Where the records below reach the line containing "t f).net = s.net := rfl", start transcribing, and end with the line containing "t f).nextId = s.nextId := rfl", exactly and with nothing else added.
○ ○ ○ ○ ○
-- ==== Sys2Proof/Laws/State.lean ====
section
/-! SUPPORT. What each update of the state leaves as it is: one lemma for each field of the state, of a core and of a thread, and each named
update of Machine/Mem.lean, so that no later proof unfolds a record update. -/

namespace Sys2Proof.Machine

/-! ### `setCore` -/

@[simp] theorem setCore_tick (s : State) (L : Nat) (c : Core) : (setCore s L c).tick = s.tick := rfl
@[simp] theorem setCore_cores (s : State) (L : Nat) (c : Core) : (setCore s L c).cores = mput Core.reset L c s.cores := rfl
@[simp] theorem setCore_net (s : State) (L : Nat) (c : Core) : (setCore s L c).net = s.net := rfl
@[simp] theorem setCore_nextId (s : State) (L : Nat) (c : Core) : (setCore s L c).nextId = s.nextId := rfl
@[simp] theorem setCore_hbm (s : State) (L : Nat) (c : Core) : (setCore s L c).hbm = s.hbm := rfl
@[simp] theorem setCore_hbmUE (s : State) (L : Nat) (c : Core) : (setCore s L c).hbmUE = s.hbmUE := rfl
@[simp] theorem setCore_comp (s : State) (L : Nat) (c : Core) : (setCore s L c).comp = s.comp := rfl
@[simp] theorem setCore_press (s : State) (L : Nat) (c : Core) : (setCore s L c).press = s.press := rfl
@[simp] theorem setCore_stations (s : State) (L : Nat) (c : Core) : (setCore s L c).stations = s.stations := rfl
@[simp] theorem setCore_disp (s : State) (L : Nat) (c : Core) : (setCore s L c).disp = s.disp := rfl
@[simp] theorem setCore_quince (s : State) (L : Nat) (c : Core) : (setCore s L c).quince = s.quince := rfl
@[simp] theorem setCore_fab (s : State) (L : Nat) (c : Core) : (setCore s L c).fab = s.fab := rfl
@[simp] theorem setCore_dict (s : State) (L : Nat) (c : Core) : (setCore s L c).dict = s.dict := rfl
@[simp] theorem setCore_power (s : State) (L : Nat) (c : Core) : (setCore s L c).power = s.power := rfl
@[simp] theorem setCore_boot (s : State) (L : Nat) (c : Core) : (setCore s L c).boot = s.boot := rfl
@[simp] theorem setCore_sec (s : State) (L : Nat) (c : Core) : (setCore s L c).sec = s.sec := rfl
@[simp] theorem setCore_pins (s : State) (L : Nat) (c : Core) : (setCore s L c).pins = s.pins := rfl
@[simp] theorem setCore_freeCtr (s : State) (L : Nat) (c : Core) : (setCore s L c).freeCtr = s.freeCtr := rfl
@[simp] theorem setCore_pending (s : State) (L : Nat) (c : Core) : (setCore s L c).pending = s.pending := rfl

/-! ### `modCore` -/

@[simp] theorem modCore_tick (s : State) (L : Nat) (f : Core → Core) : (modCore s L f).tick = s.tick := rfl
@[simp] theorem modCore_cores (s : State) (L : Nat) (f : Core → Core) : (modCore s L f).cores = mput Core.reset L (f (getCore s L)) s.cores := rfl
@[simp] theorem modCore_net (s : State) (L : Nat) (f : Core → Core) : (modCore s L f).net = s.net := rfl
@[simp] theorem modCore_nextId (s : State) (L : Nat) (f : Core → Core) : (modCore s L f).nextId = s.nextId := rfl
@[simp] theorem modCore_hbm (s : State) (L : Nat) (f : Core → Core) : (modCore s L f).hbm = s.hbm := rfl
@[simp] theorem modCore_hbmUE (s : State) (L : Nat) (f : Core → Core) : (modCore s L f).hbmUE = s.hbmUE := rfl
@[simp] theorem modCore_comp (s : State) (L : Nat) (f : Core → Core) : (modCore s L f).comp = s.comp := rfl
@[simp] theorem modCore_press (s : State) (L : Nat) (f : Core → Core) : (modCore s L f).press = s.press := rfl
@[simp] theorem modCore_stations (s : State) (L : Nat) (f : Core → Core) : (modCore s L f).stations = s.stations := rfl
@[simp] theorem modCore_disp (s : State) (L : Nat) (f : Core → Core) : (modCore s L f).disp = s.disp := rfl
@[simp] theorem modCore_quince (s : State) (L : Nat) (f : Core → Core) : (modCore s L f).quince = s.quince := rfl
@[simp] theorem modCore_fab (s : State) (L : Nat) (f : Core → Core) : (modCore s L f).fab = s.fab := rfl
@[simp] theorem modCore_dict (s : State) (L : Nat) (f : Core → Core) : (modCore s L f).dict = s.dict := rfl
@[simp] theorem modCore_power (s : State) (L : Nat) (f : Core → Core) : (modCore s L f).power = s.power := rfl
@[simp] theorem modCore_boot (s : State) (L : Nat) (f : Core → Core) : (modCore s L f).boot = s.boot := rfl
@[simp] theorem modCore_sec (s : State) (L : Nat) (f : Core → Core) : (modCore s L f).sec = s.sec := rfl
@[simp] theorem modCore_pins (s : State) (L : Nat) (f : Core → Core) : (modCore s L f).pins = s.pins := rfl
@[simp] theorem modCore_freeCtr (s : State) (L : Nat) (f : Core → Core) : (modCore s L f).freeCtr = s.freeCtr := rfl
@[simp] theorem modCore_pending (s : State) (L : Nat) (f : Core → Core) : (modCore s L f).pending = s.pending := rfl

/-! ### `modT` -/

@[simp] theorem modT_tick (s : State) (L t : Nat) (f : Thread → Thread) : (modT s L t f).tick = s.tick := rfl
@[simp] theorem modT_cores (s : State) (L t : Nat) (f : Thread → Thread) : (modT s L t f).cores = mput Core.reset L (modThr (getCore s L) t f) s.cores := rfl
@[simp] theorem modT_net (s : State) (L t : Nat) (f : Thread → Thread) : (modT s L t f).net = s.net := rfl
@[simp] theorem modT_nextId (s : State) (L t : Nat) (f : Thread → Thread) : (modT s L t f).nextId = s.nextId := rfl
@[simp] theorem modT_hbm (s : State) (L t : Nat) (f : Thread → Thread) : (modT s L t f).hbm = s.hbm := rfl
@[simp] theorem modT_hbmUE (s : State) (L t : Nat) (f : Thread → Thread) : (modT s L t f).hbmUE = s.hbmUE := rfl
@[simp] theorem modT_comp (s : State) (L t : Nat) (f : Thread → Thread) : (modT s L t f).comp = s.comp := rfl
@[simp] theorem modT_press (s : State) (L t : Nat) (f : Thread → Thread) : (modT s L t f).press = s.press := rfl
@[simp] theorem modT_stations (s : State) (L t : Nat) (f : Thread → Thread) : (modT s L t f).stations = s.stations := rfl
@[simp] theorem modT_disp (s : State) (L t : Nat) (f : Thread → Thread) : (modT s L t f).disp = s.disp := rfl
@[simp] theorem modT_quince (s : State) (L t : Nat) (f : Thread → Thread) : (modT s L t f).quince = s.quince := rfl
@[simp] theorem modT_fab (s : State) (L t : Nat) (f : Thread → Thread) : (modT s L t f).fab = s.fab := rfl
@[simp] theorem modT_dict (s : State) (L t : Nat) (f : Thread → Thread) : (modT s L t f).dict = s.dict := rfl
@[simp] theorem modT_power (s : State) (L t : Nat) (f : Thread → Thread) : (modT s L t f).power = s.power := rfl
@[simp] theorem modT_boot (s : State) (L t : Nat) (f : Thread → Thread) : (modT s L t f).boot = s.boot := rfl
@[simp] theorem modT_sec (s : State) (L t : Nat) (f : Thread → Thread) : (modT s L t f).sec = s.sec := rfl
@[simp] theorem modT_pins (s : State) (L t : Nat) (f : Thread → Thread) : (modT s L t f).pins = s.pins := rfl
@[simp] theorem modT_freeCtr (s : State) (L t : Nat) (f : Thread → Thread) : (modT s L t f).freeCtr = s.freeCtr := rfl
@[simp] theorem modT_pending (s : State) (L t : Nat) (f : Thread → Thread) : (modT s L t f).pending = s.pending := rfl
○ ○ ○ ○ ○
= WRITTEN ANSWER =
@[simp] theorem modT_net (s : State) (L t : Nat) (f : Thread → Thread) : (modT s L t f).net = s.net := rfl
@[simp] theorem modT_nextId (s : State) (L t : Nat) (f : Thread → Thread) : (modT s L t f).nextId = s.nextId := rfl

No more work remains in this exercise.